TASK DESCRIPTION: Could you restate every record below word for word?

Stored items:
-- ==== Sys2Proof/Laws/Frames.lean ====
section
/-! SUPPORT. The frame of each shared operation: what it leaves unchanged, said once for each. -/

namespace Sys2Proof.Machine

@[simp] theorem dropNotice_frame (s : State) :
    (dropNotice s).now = s.now ∧ (dropNotice s).node = s.node ∧ (dropNotice s).params = s.params ∧
    (dropNotice s).lines = s.lines ∧ (dropNotice s).chain = s.chain ∧ (dropNotice s).beams = s.beams ∧
    (dropNotice s).tilt = s.tilt ∧ (dropNotice s).store = s.store ∧ (dropNotice s).run = s.run ∧
    (dropNotice s).ctl = s.ctl ∧ (dropNotice s).depth = s.depth ∧ (dropNotice s).travel = s.travel ∧
    (dropNotice s).tick = s.tick ∧ (dropNotice s).test = s.test ∧ (dropNotice s).trace = s.trace ∧
    (dropNotice s).fwd = s.fwd ∧ (dropNotice s).portU = s.portU ∧ (dropNotice s).portD = s.portD ∧
    (dropNotice s).events.mask = s.events.mask ∧ (dropNotice s).pending = s.pending ∧
    (dropNotice s).choice = s.choice := by
  unfold dropNotice
  try dsimp only
  (repeat' split) <;> simp

@[simp] theorem latch_frame (e : Event) (b : Option BeamCode) (c : Nat) (s : State) :
    (latch e b c s).now = s.now ∧ (latch e b c s).node = s.node ∧ (latch e b c s).params = s.params ∧
    (latch e b c s).lines = s.lines ∧ (latch e b c s).chain = s.chain ∧ (latch e b c s).beams = s.beams ∧
    (latch e b c s).tilt = s.tilt ∧ (latch e b c s).store = s.store ∧ (latch e b c s).run = s.run ∧
    (latch e b c s).ctl = s.ctl ∧ (latch e b c s).depth = s.depth ∧ (latch e b c s).travel = s.travel ∧
    (latch e b c s).tick = s.tick ∧ (latch e b c s).test = s.test ∧ (latch e b c s).trace = s.trace ∧
    (latch e b c s).fwd = s.fwd ∧ (latch e b c s).portU.sent = s.portU.sent ∧
    (latch e b c s).portD = s.portD ∧ (latch e b c s).events.mask = s.events.mask ∧
    (latch e b c s).pending = s.pending ∧ (latch e b c s).choice = s.choice := by
  unfold latch
  try dsimp only
  (repeat' split) <;> simp

@[simp] theorem latchHere_frame (e : Event) (b : Option BeamCode) (s : State) :
    (latchHere e b s).now = s.now ∧ (latchHere e b s).node = s.node ∧ (latchHere e b s).params = s.params ∧
    (latchHere e b s).lines = s.lines ∧ (latchHere e b s).chain = s.chain ∧
    (latchHere e b s).beams = s.beams ∧ (latchHere e b s).tilt = s.tilt ∧ (latchHere e b s).store = s.store ∧
    (latchHere e b s).run = s.run ∧ (latchHere e b s).ctl = s.ctl ∧ (latchHere e b s).depth = s.depth ∧
    (latchHere e b s).travel = s.travel ∧ (latchHere e b s).tick = s.tick ∧ (latchHere e b s).test = s.test ∧
    (latchHere e b s).trace = s.trace ∧ (latchHere e b s).fwd = s.fwd ∧
    (latchHere e b s).portU.sent = s.portU.sent ∧ (latchHere e b s).portD = s.portD ∧
    (latchHere e b s).events.mask = s.events.mask ∧ (latchHere e b s).pending = s.pending ∧
    (latchHere e b s).choice = s.choice := by
  simp [latchHere]

@[simp] theorem countReject_frame (k : Counter) (b : BeamCode) (s : State) :
    (countReject k b s).now = s.now ∧ (countReject k b s).node = s.node ∧
    (countReject k b s).params = s.params ∧ (countReject k b s).lines = s.lines ∧
    (countReject k b s).chain = s.chain ∧ (countReject k b s).beams = s.beams ∧
    (countReject k b s).tilt = s.tilt ∧ (countReject k b s).store = s.store ∧
    (countReject k b s).run = s.run ∧ (countReject k b s).ctl = s.ctl ∧ (countReject k b s).depth = s.depth ∧
    (countReject k b s).travel = s.travel ∧ (countReject k b s).tick = s.tick ∧
    (countReject k b s).test = s.test ∧ (countReject k b s).trace = s.trace ∧
    (countReject k b s).fwd = s.fwd ∧ (countReject k b s).portU.sent = s.portU.sent ∧
    (countReject k b s).portD = s.portD ∧ (countReject k b s).events.mask = s.events.mask ∧
    (countReject k b s).pending = s.pending ∧ (countReject k b s).choice = s.choice := by
  unfold countReject
  try dsimp only
  (repeat' split) <;> simp

@[simp] theorem dropMalformed_frame (s : State) :
    (dropMalformed s).now = s.now ∧ (dropMalformed s).node = s.node ∧ (dropMalformed s).params = s.params ∧
    (dropMalformed s).lines = s.lines ∧ (dropMalformed s).chain = s.chain ∧
    (dropMalformed s).beams = s.beams ∧ (dropMalformed s).tilt = s.tilt ∧ (dropMalformed s).store = s.store ∧
    (dropMalformed s).run = s.run ∧ (dropMalformed s).ctl = s.ctl ∧ (dropMalformed s).depth = s.depth ∧
    (dropMalformed s).travel = s.travel ∧ (dropMalformed s).tick = s.tick ∧ (dropMalformed s).test = s.test ∧
    (dropMalformed s).trace = s.trace ∧ (dropMalformed s).fwd = s.fwd ∧ (dropMalformed s).portU = s.portU ∧
    (dropMalformed s).portD = s.portD ∧ (dropMalformed s).events = s.events ∧
    (dropMalformed s).pending = s.pending ∧ (dropMalformed s).choice = s.choice := by
  simp [dropMalformed]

OUTPUT FOR THIS EXERCISE:
-- ==== Sys2Proof/Laws/Frames.lean ====
section
/-! SUPPORT. The frame of each shared operation: what it leaves unchanged, said once for each. -/

namespace Sys2Proof.Machine

@[simp] theorem dropNotice_frame (s : State) :
    (dropNotice s).now = s.now ∧ (dropNotice s).node = s.node ∧ (dropNotice s).params = s.params ∧
    (dropNotice s).lines = s.lines ∧ (dropNotice s).chain = s.chain ∧ (dropNotice s).beams = s.beams ∧
    (dropNotice s).tilt = s.tilt ∧ (dropNotice s).store = s.store ∧ (dropNotice s).run = s.run ∧
    (dropNotice s).ctl = s.ctl ∧ (dropNotice s).depth = s.depth ∧ (dropNotice s).travel = s.travel ∧
    (dropNotice s).tick = s.tick ∧ (dropNotice s).test = s.test ∧ (dropNotice s).trace = s.trace ∧
    (dropNotice s).fwd = s.fwd ∧ (dropNotice s).portU = s.portU ∧ (dropNotice s).portD = s.portD ∧
    (dropNotice s).events.mask = s.events.mask ∧ (dropNotice s).pending = s.pending ∧
    (dropNotice s).choice = s.choice := by
  unfold dropNotice
  try dsimp only
  (repeat' split) <;> simp

@[simp] theorem latch_frame (e : Event) (b : Option BeamCode) (c : Nat) (s : State) :
    (latch e b c s).now = s.now ∧ (latch e b c s).node = s.node ∧ (latch e b c s).params = s.params ∧
    (latch e b c s).lines = s.lines ∧ (latch e b c s).chain = s.chain ∧ (latch e b c s).beams = s.beams ∧
    (latch e b c s).tilt = s.tilt ∧ (latch e b c s).store = s.store ∧ (latch e b c s).run = s.run ∧
    (latch e b c s).ctl = s.ctl ∧ (latch e b c s).depth = s.depth ∧ (latch e b c s).travel = s.travel ∧
    (latch e b c s).tick = s.tick ∧ (latch e b c s).test = s.test ∧ (latch e b c s).trace = s.trace ∧
    (latch e b c s).fwd = s.fwd ∧ (latch e b c s).portU.sent = s.portU.sent ∧
    (latch e b c s).portD = s.portD ∧ (latch e b c s).events.mask = s.events.mask ∧
    (latch e b c s).pending = s.pending ∧ (latch e b c s).choice = s.choice := by
  unfold latch
  try dsimp only
  (repeat' split) <;> simp

@[simp] theorem latchHere_frame (e : Event) (b : Option BeamCode) (s : State) :
    (latchHere e b s).now = s.now ∧ (latchHere e b s).node = s.node ∧ (latchHere e b s).params = s.params ∧
    (latchHere e b s).lines = s.lines ∧ (latchHere e b s).chain = s.chain ∧
    (latchHere e b s).beams = s.beams ∧ (latchHere e b s).tilt = s.tilt ∧ (latchHere e b s).store = s.store ∧
    (latchHere e b s).run = s.run ∧ (latchHere e b s).ctl = s.ctl ∧ (latchHere e b s).depth = s.depth ∧
    (latchHere e b s).travel = s.travel ∧ (latchHere e b s).tick = s.tick ∧ (latchHere e b s).test = s.test ∧
    (latchHere e b s).trace = s.trace ∧ (latchHere e b s).fwd = s.fwd ∧
    (latchHere e b s).portU.sent = s.portU.sent ∧ (latchHere e b s).portD = s.portD ∧
    (latchHere e b s).events.mask = s.events.mask ∧ (latchHere e b s).pending = s.pending ∧
    (latchHere e b s).choice = s.choice := by
  simp [latchHere]

@[simp] theorem countReject_frame (k : Counter) (b : BeamCode) (s : State) :
    (countReject k b s).now = s.now ∧ (countReject k b s).node = s.node ∧
    (countReject k b s).params = s.params ∧ (countReject k b s).lines = s.lines ∧
    (countReject k b s).chain = s.chain ∧ (countReject k b s).beams = s.beams ∧
    (countReject k b s).tilt = s.tilt ∧ (countReject k b s).store = s.store ∧
    (countReject k b s).run = s.run ∧ (countReject k b s).ctl = s.ctl ∧ (countReject k b s).depth = s.depth ∧
    (countReject k b s).travel = s.travel ∧ (countReject k b s).tick = s.tick ∧
    (countReject k b s).test = s.test ∧ (countReject k b s).trace = s.trace ∧
    (countReject k b s).fwd = s.fwd ∧ (countReject k b s).portU.sent = s.portU.sent ∧
    (countReject k b s).portD = s.portD ∧ (countReject k b s).events.mask = s.events.mask ∧
    (countReject k b s).pending = s.pending ∧ (countReject k b s).choice = s.choice := by
  unfold countReject
  try dsimp only
  (repeat' split) <;> simp

@[simp] theorem dropMalformed_frame (s : State) :
    (dropMalformed s).now = s.now ∧ (dropMalformed s).node = s.node ∧ (dropMalformed s).params = s.params ∧
    (dropMalformed s).lines = s.lines ∧ (dropMalformed s).chain = s.chain ∧
    (dropMalformed s).beams = s.beams ∧ (dropMalformed s).tilt = s.tilt ∧ (dropMalformed s).store = s.store ∧
    (dropMalformed s).run = s.run ∧ (dropMalformed s).ctl = s.ctl ∧ (dropMalformed s).depth = s.depth ∧
    (dropMalformed s).travel = s.travel ∧ (dropMalformed s).tick = s.tick ∧ (dropMalformed s).test = s.test ∧
    (dropMalformed s).trace = s.trace ∧ (dropMalformed s).fwd = s.fwd ∧ (dropMalformed s).portU = s.portU ∧
    (dropMalformed s).portD = s.portD ∧ (dropMalformed s).events = s.events ∧
    (dropMalformed s).pending = s.pending ∧ (dropMalformed s).choice = s.choice := by
  simp [dropMalformed]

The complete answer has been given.